Predicate The predicate is an optional, additional test that can be placed upon the probe to limit the execution of the actions section to a preferred subset of instances. A predicate in D will look familiar to anyone who has ever written a shell test or a C expression. D is more like shell in that it allows comparisons of strings using an equality test ("==") and more like C in that it allows the use of concepts like the increment operator ("++"). Below is an example of a predicate that increments a counter and exits after 60 seconds (the firing probe in this case is a 1 second timer). profile:::tick-1sec /i++ >= 59/ { exit(0); } Actions Actions are commands that should be executed when the probe fires and the predicate (if it exists) evaluates to true. This block of "code" is encased in { } brackets and generally follows C syntax. Hello World! Hello World! in dtrace serves to introduce a few D concepts but is a bit misleading as it suggests that D is an imperative language. The point here is that this example should be considered for its syntax and layout but not its purpose. In this example a single D probe clause, that resembles a block of C code, contains some familiar functions. The key difference is that the probe clause is event driven, and is not part of a sequence of instructions that flow from start to finish. We defeat this behavior by putting all our instructions into the BEGIN clause and then calling exit() from the BEGIN clause. This has the effect of collapsing the probe-clause into a single instruction / code block. In the Hello World example we have defined a single probe that fires upon start (BEGIN), displays some text (printf()) and then exits. The BEGIN probe is a pseudo-probe in that it is not driven by externally watched processes but is provided by dtrace itself and always fires when the script is first run. #!/usr/sbin/dtrace -s /* Don't print all the garbage Dtrace prints */ #pragma D option quiet /* Upon starting... */ dtrace:::BEGIN { /* ...formatted print of familiar string... */ printf("Hell of a world!\n"); /* ...and exit(); */ exit(0); } The above D language sample can be saved to a file (HelloWorld.d), set executable, and run on a dtrace enabled system. Like most "Hello World!" examples it is not quite useful in itself but only an introduction to the language. |
Providers Providers are "modules" or "listeners" that provide specific types of probes that dtrace can be told to watch for. As seen in the Hello World! example the dtrace provider provides a "pseudo-probe" that will fire upon the start of any dtrace session. This probe is frequently used to initialize variables and provide any setup required for the D script.
|
Provider Arguments Arguments to probes can take two different formats. The args[x] format is typed based upon the individual probe while argx is always a 64-bit int. The following examples are how each is used.

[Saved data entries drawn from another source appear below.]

/-- A slot of the layout (R108, R175). -/
structure LayoutSlot where
  slot : Nat
  uid : Uid
  pay : Nat
  frame : Nat
  offs : Nat
  bankOffs : Nat
deriving DecidableEq, Repr

/-- A layout with the settings it was computed from (R106, R108). -/
structure Layout where
  epoch : BitVec 16
  nodes : List DiscRecord
  crumbs : Nat
  auth : Bool
  frames : Nat
  slots : List LayoutSlot
deriving DecidableEq, Repr

/-- The guardian's own copy of the layout, the node's position and its crumb slot (R153). -/
structure GuardCopy where
  slots : List LayoutSlot
  auth : Bool
  position : Nat
  crumb : Nat
deriving DecidableEq, Repr

/-- A line beyond its GTB page. `trayCycle` is the cycle that its instants and marks belong to, `heard` the cycle and arrival of the last data tray
heard in LISTEN, `spacing` whether the present one kept the spacing of R93, once two could be compared, `heardWhole` that every frame of its return pass so far was good; `inaugPending` that
INAUG waits for the line's next tray, `inaugMark` the cycle whose tray carries it (R99); `v1Trigger` that a version-1 frame has been a trigger (R115). `crumbsSeen` are the crumb slots that this tray
has shown taken by others (R19), `listened` the slices of a return pass heard in LISTEN (R92). `grdTick` is the LTC (ns) of the last tick, `guardRun` the spacings inside the guardian's bound since one
outside (R157); `guard` the guardian's copy (R153); `sentA` when the node sent its last slot frame (R165). -/
structure LineState where
  front : PortState
  rear : PortState
  end1Side : Option Side
  purpose : Purpose
  noRoomSeen : Bool
  goodRun : Nat
  expected : Option Instant
  lastHop : Nat
  trayCycle : Option Nat
  heard : Option (Nat × Instant)
  spacing : Option Bool
  heardWhole : Bool
  inaugPending : Bool
  inaugMark : Option Nat
  v1Trigger : Bool
  ownA : Option Instant
  ownB : Option Instant
  lastA : Option Instant
  loopPrev : Option Nat
  partakes : Bool
  nextIndex : Nat
  nextReturn : Nat
  broken : Bool
  sawOutward : Bool
  sawOutwardLast : Bool
  missThis : Bool
  windowOk : Bool
  writing : Bool
  actNext : Bool
  stopNext : Bool
  revIdle : Option Nat
  sentA : Option Instant
  revOwnA : Option Instant
  revOwnB : Option Instant
  revLoop : Option Nat
  sawReverse : Bool
  lastTray : Option TrayHeader
  outwardBad : List Nat
  writtenOutward : List Nat
  claiming : Option Nat
  crumbsSeen : List Nat
  listened : List Slice
  holdCrossed : Bool
  crossPending : Bool
  absentRun : List (Nat × Nat)
  coldNumber : Nat
  coldAny : Bool
  starterUp : Bool
  inaugRead : Bool
  followersPrev : Option Nat
  followersSum : Nat
  guard : Option GuardCopy
  guardRun : Nat
  grdTick : Option (BitVec 64)
deriving DecidableEq, Repr
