/-! Page MAC (R290). -/

def MAC.MAC_CTRL_STAR_MODE (m : Nat) : Reg := fieldAt (.mac m) 0x040 10 2 .rwl 0
def MAC.MAC_CTRL_QBV_EN (m : Nat) : Reg := fieldAt (.mac m) 0x040 9 1 .rwl 0
def MAC.MAC_CTRL_AS_EN (m : Nat) : Reg := fieldAt (.mac m) 0x040 8 1 .rwl 0
def MAC.MAC_CTRL_PAUSE_TX_EN (m : Nat) : Reg := fieldAt (.mac m) 0x040 7 1 .rwl 0
def MAC.MAC_CTRL_PAUSE_RX_EN (m : Nat) : Reg := fieldAt (.mac m) 0x040 6 1 .rwl 0
def MAC.MAC_CTRL_MAX (m : Nat) : Reg := fieldAt (.mac m) 0x040 4 2 .rwl 0
def MAC.MAC_CTRL_IF (m : Nat) : Reg := fieldAt (.mac m) 0x040 1 3 .rwl 0
def MAC.MAC_CTRL_EN (m : Nat) : Reg := fieldAt (.mac m) 0x040 0 1 .rw 0
def MAC.MAC_STAT_HOLDOFF (m : Nat) : Reg := fieldAt (.mac m) 0x044 5 1 .ro 0
def MAC.MAC_STAT_PAUSED (m : Nat) : Reg := fieldAt (.mac m) 0x044 4 1 .ro 0
def MAC.MAC_STAT_IF_ACT (m : Nat) : Reg := fieldAt (.mac m) 0x044 1 3 .ro 0
def MAC.MAC_STAT_LINK (m : Nat) : Reg := fieldAt (.mac m) 0x044 0 1 .ro 0
def MAC.PVID_TAGGED_ONLY (m : Nat) : Reg := fieldAt (.mac m) 0x048 15 1 .rwl 0
def MAC.PVID_PCP (m : Nat) : Reg := fieldAt (.mac m) 0x048 12 3 .rwl 0
def MAC.PVID_PVID (m : Nat) : Reg := fieldAt (.mac m) 0x048 0 12 .rwl 1
def MAC.PCP_MAP (m : Nat) : Reg := fieldAt (.mac m) 0x04C 0 24 .rwl 0xFAC688
def MAC.PAUSE_WD_HOLDOFF (m : Nat) : Reg := fieldAt (.mac m) 0x050 16 16 .rwl 0x64
def MAC.PAUSE_WD_WD (m : Nat) : Reg := fieldAt (.mac m) 0x050 0 16 .rwl 0x14
def MAC.PAUSE_THR_XON (m : Nat) : Reg := fieldAt (.mac m) 0x054 16 16 .rwl 0x100
def MAC.PAUSE_THR_XOFF (m : Nat) : Reg := fieldAt (.mac m) 0x054 0 16 .rwl 0x200
def MAC.PAUSE_TX_QUANTA (m : Nat) : Reg := fieldAt (.mac m) 0x058 0 16 .rwl 0xFFFF
def MAC.AS_PORT_PDELAY (m : Nat) : Reg := fieldAt (.mac m) 0x060 16 8 .rwl 0
def MAC.AS_PORT_ANNOUNCE (m : Nat) : Reg := fieldAt (.mac m) 0x060 8 8 .rwl 0
def MAC.AS_PORT_SYNC (m : Nat) : Reg := fieldAt (.mac m) 0x060 0 8 .rwl 0xFD
def MAC.AS_PORT2_NBR_THR (m : Nat) : Reg := fieldAt (.mac m) 0x064 0 16 .rwl 800
def MAC.AS_DELAY_AS_CAPABLE (m : Nat) : Reg := fieldAt (.mac m) 0x068 31 1 .ro 0
def MAC.AS_DELAY_MEAN (m : Nat) : Reg := fieldAt (.mac m) 0x068 0 31 .ro 0
def MAC.RX_FRAMES (m : Nat) : Reg := fieldAt (.mac m) 0x100 0 32 .rc 0
def MAC.TX_FRAMES (m : Nat) : Reg := fieldAt (.mac m) 0x104 0 32 .rc 0
def MAC.RUNT_CNT (m : Nat) : Reg := fieldAt (.mac m) 0x108 0 32 .rc 0
def MAC.OVERSIZE_CNT (m : Nat) : Reg := fieldAt (.mac m) 0x10C 0 32 .rc 0
def MAC.CRC_ERR_CNT (m : Nat) : Reg := fieldAt (.mac m) 0x110 0 32 .rc 0
def MAC.TX_OVERSIZE_CNT (m : Nat) : Reg := fieldAt (.mac m) 0x114 0 32 .rc 0
def MAC.PAUSE_RX_CNT (m : Nat) : Reg := fieldAt (.mac m) 0x118 0 32 .rc 0
def MAC.PAUSE_TX_CNT (m : Nat) : Reg := fieldAt (.mac m) 0x11C 0 32 .rc 0
def MAC.PAUSE_STORM_CNT (m : Nat) : Reg := fieldAt (.mac m) 0x120 0 32 .rc 0

def fieldsOfMAC (m : Nat) : List Reg :=
  [MAC.MAC_CTRL_STAR_MODE m, MAC.MAC_CTRL_QBV_EN m, MAC.MAC_CTRL_AS_EN m, MAC.MAC_CTRL_PAUSE_TX_EN m, MAC.MAC_CTRL_PAUSE_RX_EN m, MAC.MAC_CTRL_MAX m, MAC.MAC_CTRL_IF m, MAC.MAC_CTRL_EN m, MAC.MAC_STAT_HOLDOFF m, MAC.MAC_STAT_PAUSED m, MAC.MAC_STAT_IF_ACT m, MAC.MAC_STAT_LINK m, MAC.PVID_TAGGED_ONLY m, MAC.PVID_PCP m, MAC.PVID_PVID m, MAC.PCP_MAP m, MAC.PAUSE_WD_HOLDOFF m, MAC.PAUSE_WD_WD m, MAC.PAUSE_THR_XON m, MAC.PAUSE_THR_XOFF m, MAC.PAUSE_TX_QUANTA m, MAC.AS_PORT_PDELAY m, MAC.AS_PORT_ANNOUNCE m, MAC.AS_PORT_SYNC m] ++
  [MAC.AS_PORT2_NBR_THR m, MAC.AS_DELAY_AS_CAPABLE m, MAC.AS_DELAY_MEAN m, MAC.RX_FRAMES m, MAC.TX_FRAMES m, MAC.RUNT_CNT m, MAC.OVERSIZE_CNT m, MAC.CRC_ERR_CNT m, MAC.TX_OVERSIZE_CNT m, MAC.PAUSE_RX_CNT m, MAC.PAUSE_TX_CNT m, MAC.PAUSE_STORM_CNT m]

It should be noted that these are not arguments that you provide like a standard API but are provided to you by the probe as additional insight into the event the probe signals such as syscall / function arguments, return values, or system statistics. This is an example of a simple io probe that accesses all three structs passed in the io probe args[] parameters. (Note: The ?: clause is wrapped for space. See the "Code Snippets" section below for a variation and additional explanation of this example.) args[0] is bufinfo_t struct args[1] is devinfo_t struct args[2] is fileinfo_t struct io:::done { printf("%d bytes : %s\n", args[0]->b_bcount, (args[2]->fi_pathname == "<none>") ? args[1]->dev_pathname : args[2]->fi_pathname); } The following example includes two probes that uses the argX arguments. In the syscall::read:entry probe arg0, arg1, and arg2 are the three arguments to the read() system call. We are interested in arg1 that is the pointer to the buffer we will read into. Here we copyin() 1 byte from the application address space to the dtrace address space. (Pointers are relative to the application address space and are not valid locally unless explicitly translated with a function like copyin().) In the syscall::read:return probe we check arg0 for a return value of 1 from read() (meaning 1 byte was read, an expected value in this case). An expanded version of this script is included in the "Code Snippets" section later in this page. syscall::read:entry /execname == "passwd"/ { got = *(char *)copyin(arg1, 1); } syscall::read:return /execname == "passwd" && arg0 == 1/ { printf("%c", got); } |
Variables The D language supports two basic variable types, scalars (integers, pointers) or associative arrays (a dynamic, keyed array). Scalars can be declared as explicit types, but will assume type based upon the initial use. (Unlike C, variables do not need to be declared prior to use in D.) Global variables can be explicitly declared and typed (int, float, double, etc...) outside of probe clauses (blocks) typically at the top of the D file. Unlike C, D global variables cannot be (explicitly) initialized to a value when they are declared (they are initialized to 0 by default). Variables can be initialized to a specific value in a BEGIN block. Each probe provides a number of variables specific to the probe such as pid and execname. These variables are local to the probe clause (block) and will be set accordingly by what kind of probe and what fired it. (Reserved) Probe variables The following variables are (an incomplete list of) pre-defined variables that are probe (firing) specific and available within the probe predicate or actions (code) block.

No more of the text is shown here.